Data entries
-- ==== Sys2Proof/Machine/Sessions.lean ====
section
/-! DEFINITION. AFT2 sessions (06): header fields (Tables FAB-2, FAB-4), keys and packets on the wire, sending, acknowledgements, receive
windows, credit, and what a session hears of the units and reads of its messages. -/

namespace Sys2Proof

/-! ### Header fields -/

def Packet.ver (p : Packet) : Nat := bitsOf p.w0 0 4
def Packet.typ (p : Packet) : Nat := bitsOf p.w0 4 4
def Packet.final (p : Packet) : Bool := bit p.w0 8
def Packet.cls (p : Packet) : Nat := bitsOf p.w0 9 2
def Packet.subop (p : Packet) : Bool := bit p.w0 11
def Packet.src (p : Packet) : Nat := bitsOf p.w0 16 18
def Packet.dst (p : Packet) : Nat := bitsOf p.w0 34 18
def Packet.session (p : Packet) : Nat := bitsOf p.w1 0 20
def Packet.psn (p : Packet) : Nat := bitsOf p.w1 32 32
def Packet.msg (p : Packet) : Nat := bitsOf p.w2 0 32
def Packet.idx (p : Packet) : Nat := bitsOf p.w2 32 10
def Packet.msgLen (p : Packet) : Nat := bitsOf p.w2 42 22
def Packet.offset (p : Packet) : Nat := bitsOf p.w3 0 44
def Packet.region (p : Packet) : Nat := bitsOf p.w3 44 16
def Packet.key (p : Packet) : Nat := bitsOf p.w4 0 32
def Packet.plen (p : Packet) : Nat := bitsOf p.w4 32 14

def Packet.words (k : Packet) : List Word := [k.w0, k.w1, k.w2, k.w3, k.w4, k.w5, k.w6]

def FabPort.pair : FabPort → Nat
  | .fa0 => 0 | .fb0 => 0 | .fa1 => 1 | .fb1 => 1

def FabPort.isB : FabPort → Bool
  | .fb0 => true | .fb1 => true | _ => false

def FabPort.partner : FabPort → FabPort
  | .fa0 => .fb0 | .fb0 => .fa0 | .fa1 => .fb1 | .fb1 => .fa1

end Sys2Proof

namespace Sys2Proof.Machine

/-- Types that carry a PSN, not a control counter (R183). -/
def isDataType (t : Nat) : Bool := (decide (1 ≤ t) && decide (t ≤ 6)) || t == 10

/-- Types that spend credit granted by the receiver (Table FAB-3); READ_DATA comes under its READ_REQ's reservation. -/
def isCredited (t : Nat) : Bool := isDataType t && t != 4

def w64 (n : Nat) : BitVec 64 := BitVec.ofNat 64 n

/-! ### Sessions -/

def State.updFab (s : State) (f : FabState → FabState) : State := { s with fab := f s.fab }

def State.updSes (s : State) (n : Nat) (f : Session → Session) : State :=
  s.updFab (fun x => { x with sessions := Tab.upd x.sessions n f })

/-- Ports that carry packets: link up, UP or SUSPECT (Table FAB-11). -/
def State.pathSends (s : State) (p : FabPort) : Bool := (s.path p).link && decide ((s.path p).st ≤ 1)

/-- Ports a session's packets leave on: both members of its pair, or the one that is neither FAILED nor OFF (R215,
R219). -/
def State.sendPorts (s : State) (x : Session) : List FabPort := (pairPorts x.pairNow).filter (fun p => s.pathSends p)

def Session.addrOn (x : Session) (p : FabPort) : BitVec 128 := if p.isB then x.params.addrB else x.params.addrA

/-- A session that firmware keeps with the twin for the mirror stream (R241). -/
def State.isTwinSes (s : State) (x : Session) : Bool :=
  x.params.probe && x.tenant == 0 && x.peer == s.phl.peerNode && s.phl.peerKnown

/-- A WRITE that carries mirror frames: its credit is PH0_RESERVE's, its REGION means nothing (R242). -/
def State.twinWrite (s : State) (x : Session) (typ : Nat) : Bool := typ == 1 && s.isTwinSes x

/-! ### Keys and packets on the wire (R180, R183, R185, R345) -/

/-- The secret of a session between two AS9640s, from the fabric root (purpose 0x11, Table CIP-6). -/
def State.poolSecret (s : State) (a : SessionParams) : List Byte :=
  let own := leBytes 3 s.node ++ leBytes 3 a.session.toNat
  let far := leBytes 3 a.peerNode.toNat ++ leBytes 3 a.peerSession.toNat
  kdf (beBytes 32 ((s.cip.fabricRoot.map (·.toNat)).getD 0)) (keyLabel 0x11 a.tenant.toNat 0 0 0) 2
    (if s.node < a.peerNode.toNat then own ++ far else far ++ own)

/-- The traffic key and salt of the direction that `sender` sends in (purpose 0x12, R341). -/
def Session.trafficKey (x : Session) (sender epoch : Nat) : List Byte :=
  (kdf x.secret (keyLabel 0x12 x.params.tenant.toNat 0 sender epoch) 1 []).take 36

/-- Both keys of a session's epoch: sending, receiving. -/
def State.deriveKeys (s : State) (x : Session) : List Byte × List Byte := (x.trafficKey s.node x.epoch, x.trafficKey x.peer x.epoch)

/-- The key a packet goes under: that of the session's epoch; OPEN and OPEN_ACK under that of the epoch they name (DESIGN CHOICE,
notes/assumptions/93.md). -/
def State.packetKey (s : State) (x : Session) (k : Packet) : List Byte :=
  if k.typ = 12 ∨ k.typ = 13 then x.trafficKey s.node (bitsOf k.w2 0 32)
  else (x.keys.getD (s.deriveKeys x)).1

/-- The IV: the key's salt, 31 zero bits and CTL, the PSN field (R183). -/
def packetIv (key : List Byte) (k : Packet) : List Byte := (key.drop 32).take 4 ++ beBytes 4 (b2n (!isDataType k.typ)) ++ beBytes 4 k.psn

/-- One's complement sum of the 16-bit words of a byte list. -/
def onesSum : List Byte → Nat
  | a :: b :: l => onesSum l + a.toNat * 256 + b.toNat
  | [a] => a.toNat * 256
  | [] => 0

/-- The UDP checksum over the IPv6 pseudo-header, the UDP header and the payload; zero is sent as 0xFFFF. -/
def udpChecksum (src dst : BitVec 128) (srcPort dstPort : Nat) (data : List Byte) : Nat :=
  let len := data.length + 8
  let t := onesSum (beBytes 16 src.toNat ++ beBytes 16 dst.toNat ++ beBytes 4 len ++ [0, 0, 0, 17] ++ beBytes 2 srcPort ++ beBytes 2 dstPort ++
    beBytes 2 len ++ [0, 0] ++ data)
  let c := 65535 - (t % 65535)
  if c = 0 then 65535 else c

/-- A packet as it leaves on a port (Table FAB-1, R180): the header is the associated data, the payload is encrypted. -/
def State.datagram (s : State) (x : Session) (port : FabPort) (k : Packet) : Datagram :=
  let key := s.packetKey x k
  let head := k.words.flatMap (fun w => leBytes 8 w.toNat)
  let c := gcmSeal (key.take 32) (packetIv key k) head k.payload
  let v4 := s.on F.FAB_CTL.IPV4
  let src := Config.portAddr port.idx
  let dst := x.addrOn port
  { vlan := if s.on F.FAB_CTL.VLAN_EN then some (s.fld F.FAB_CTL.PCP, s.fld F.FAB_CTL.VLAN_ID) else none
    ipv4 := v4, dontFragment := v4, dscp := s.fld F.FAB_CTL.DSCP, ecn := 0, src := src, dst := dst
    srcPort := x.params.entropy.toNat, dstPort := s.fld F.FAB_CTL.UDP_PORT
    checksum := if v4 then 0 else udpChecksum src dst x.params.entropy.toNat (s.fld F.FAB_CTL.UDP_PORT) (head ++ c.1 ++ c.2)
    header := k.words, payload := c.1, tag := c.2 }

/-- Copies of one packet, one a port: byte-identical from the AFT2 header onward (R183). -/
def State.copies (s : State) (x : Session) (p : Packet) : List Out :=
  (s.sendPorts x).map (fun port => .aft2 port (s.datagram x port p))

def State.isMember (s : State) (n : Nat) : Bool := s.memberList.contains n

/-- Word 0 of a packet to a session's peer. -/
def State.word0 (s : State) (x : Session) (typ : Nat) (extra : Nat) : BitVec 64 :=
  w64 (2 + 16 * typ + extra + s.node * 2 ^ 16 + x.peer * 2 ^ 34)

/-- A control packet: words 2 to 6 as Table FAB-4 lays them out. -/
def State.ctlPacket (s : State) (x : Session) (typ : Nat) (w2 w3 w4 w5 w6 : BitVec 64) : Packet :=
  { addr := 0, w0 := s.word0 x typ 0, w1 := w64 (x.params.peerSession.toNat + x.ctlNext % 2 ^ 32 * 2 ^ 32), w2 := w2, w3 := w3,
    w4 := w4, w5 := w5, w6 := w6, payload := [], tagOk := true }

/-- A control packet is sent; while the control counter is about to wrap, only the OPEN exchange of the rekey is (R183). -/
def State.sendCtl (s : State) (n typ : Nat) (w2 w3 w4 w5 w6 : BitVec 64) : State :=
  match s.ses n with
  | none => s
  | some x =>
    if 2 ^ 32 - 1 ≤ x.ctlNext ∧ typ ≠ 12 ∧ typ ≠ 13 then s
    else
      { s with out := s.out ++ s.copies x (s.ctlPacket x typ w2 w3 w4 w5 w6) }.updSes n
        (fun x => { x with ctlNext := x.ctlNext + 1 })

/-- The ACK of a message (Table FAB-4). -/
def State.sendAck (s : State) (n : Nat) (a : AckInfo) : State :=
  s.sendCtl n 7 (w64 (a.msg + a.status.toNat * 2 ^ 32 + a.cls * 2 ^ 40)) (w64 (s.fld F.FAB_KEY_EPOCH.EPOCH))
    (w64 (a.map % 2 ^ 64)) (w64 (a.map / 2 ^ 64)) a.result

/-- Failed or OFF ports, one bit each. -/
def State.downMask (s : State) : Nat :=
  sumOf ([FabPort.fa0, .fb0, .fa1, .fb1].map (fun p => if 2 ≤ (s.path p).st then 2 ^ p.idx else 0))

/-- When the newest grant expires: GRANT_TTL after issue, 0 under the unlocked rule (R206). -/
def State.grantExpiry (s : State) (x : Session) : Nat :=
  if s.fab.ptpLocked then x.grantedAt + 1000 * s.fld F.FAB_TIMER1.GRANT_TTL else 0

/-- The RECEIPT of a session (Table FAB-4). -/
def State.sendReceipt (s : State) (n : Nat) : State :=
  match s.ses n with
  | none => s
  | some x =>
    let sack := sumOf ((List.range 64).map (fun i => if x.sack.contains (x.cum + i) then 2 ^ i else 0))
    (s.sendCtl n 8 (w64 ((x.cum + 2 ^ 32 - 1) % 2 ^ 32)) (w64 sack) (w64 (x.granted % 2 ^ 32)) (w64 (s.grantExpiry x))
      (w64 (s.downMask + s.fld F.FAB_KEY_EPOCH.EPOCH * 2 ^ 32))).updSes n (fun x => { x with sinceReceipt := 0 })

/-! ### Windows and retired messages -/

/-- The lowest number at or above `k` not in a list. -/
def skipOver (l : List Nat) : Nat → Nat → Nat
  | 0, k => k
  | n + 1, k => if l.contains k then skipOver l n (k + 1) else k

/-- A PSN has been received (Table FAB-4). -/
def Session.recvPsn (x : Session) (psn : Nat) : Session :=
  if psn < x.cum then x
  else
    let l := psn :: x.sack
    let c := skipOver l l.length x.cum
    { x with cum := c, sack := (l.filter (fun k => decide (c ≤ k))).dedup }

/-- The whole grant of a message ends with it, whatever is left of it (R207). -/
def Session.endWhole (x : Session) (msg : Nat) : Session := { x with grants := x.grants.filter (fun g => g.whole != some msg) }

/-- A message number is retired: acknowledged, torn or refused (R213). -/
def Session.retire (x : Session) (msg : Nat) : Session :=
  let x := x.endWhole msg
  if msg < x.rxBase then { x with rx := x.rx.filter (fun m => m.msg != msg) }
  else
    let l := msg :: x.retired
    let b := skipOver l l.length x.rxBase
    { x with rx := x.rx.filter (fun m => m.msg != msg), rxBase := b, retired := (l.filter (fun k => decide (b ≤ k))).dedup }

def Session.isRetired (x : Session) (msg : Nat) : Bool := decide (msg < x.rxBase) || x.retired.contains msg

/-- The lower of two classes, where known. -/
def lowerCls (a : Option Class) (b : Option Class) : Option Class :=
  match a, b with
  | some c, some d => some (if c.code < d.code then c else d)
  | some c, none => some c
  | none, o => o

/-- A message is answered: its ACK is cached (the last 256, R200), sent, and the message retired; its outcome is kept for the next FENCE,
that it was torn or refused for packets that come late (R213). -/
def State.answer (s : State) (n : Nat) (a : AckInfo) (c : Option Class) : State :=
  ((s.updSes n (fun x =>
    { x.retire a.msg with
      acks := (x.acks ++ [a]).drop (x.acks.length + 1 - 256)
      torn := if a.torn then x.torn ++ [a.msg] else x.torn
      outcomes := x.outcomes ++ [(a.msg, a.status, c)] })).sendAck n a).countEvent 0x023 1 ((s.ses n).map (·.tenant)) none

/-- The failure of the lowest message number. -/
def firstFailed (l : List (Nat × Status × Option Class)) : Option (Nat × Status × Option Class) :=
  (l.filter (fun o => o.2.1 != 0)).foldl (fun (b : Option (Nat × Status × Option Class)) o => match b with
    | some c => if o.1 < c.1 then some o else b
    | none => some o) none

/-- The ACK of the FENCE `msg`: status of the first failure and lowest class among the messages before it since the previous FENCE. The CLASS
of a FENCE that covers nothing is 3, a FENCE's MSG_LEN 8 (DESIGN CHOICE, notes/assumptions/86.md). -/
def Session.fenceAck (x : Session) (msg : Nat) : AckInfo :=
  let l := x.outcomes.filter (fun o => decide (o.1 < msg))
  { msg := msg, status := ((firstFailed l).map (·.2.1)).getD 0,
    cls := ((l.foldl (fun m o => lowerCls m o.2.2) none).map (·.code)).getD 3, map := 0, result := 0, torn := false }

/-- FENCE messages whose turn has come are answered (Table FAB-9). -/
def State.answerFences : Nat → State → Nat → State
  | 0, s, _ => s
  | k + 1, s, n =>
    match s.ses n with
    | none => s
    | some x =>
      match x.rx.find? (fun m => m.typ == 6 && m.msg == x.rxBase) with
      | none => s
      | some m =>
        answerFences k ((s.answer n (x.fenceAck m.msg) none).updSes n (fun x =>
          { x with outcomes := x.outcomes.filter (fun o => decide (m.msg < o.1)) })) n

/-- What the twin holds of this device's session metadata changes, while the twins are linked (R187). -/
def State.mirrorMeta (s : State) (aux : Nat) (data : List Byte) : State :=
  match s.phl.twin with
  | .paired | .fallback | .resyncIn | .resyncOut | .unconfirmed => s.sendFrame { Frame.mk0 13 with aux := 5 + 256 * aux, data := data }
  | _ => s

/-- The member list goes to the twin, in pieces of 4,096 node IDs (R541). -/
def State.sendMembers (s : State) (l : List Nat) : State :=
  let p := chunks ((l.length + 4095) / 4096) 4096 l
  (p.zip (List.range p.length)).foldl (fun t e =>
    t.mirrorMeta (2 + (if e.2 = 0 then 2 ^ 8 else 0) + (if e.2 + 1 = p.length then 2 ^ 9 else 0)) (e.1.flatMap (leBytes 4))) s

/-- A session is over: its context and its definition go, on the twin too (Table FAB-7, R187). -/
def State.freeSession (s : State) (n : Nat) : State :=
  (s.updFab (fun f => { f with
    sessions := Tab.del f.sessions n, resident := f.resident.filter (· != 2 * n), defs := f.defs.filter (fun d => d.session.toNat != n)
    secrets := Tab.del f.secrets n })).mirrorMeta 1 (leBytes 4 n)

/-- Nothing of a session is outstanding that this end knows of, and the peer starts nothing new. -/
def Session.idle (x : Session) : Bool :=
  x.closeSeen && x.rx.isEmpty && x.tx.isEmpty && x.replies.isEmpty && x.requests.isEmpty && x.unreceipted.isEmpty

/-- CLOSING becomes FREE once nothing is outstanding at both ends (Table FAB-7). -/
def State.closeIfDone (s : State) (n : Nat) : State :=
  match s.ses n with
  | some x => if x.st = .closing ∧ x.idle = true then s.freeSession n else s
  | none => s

Task: Exactly one number is the expected answer: the count of lines in the entries where the word "answered" is found.

The completed task: 2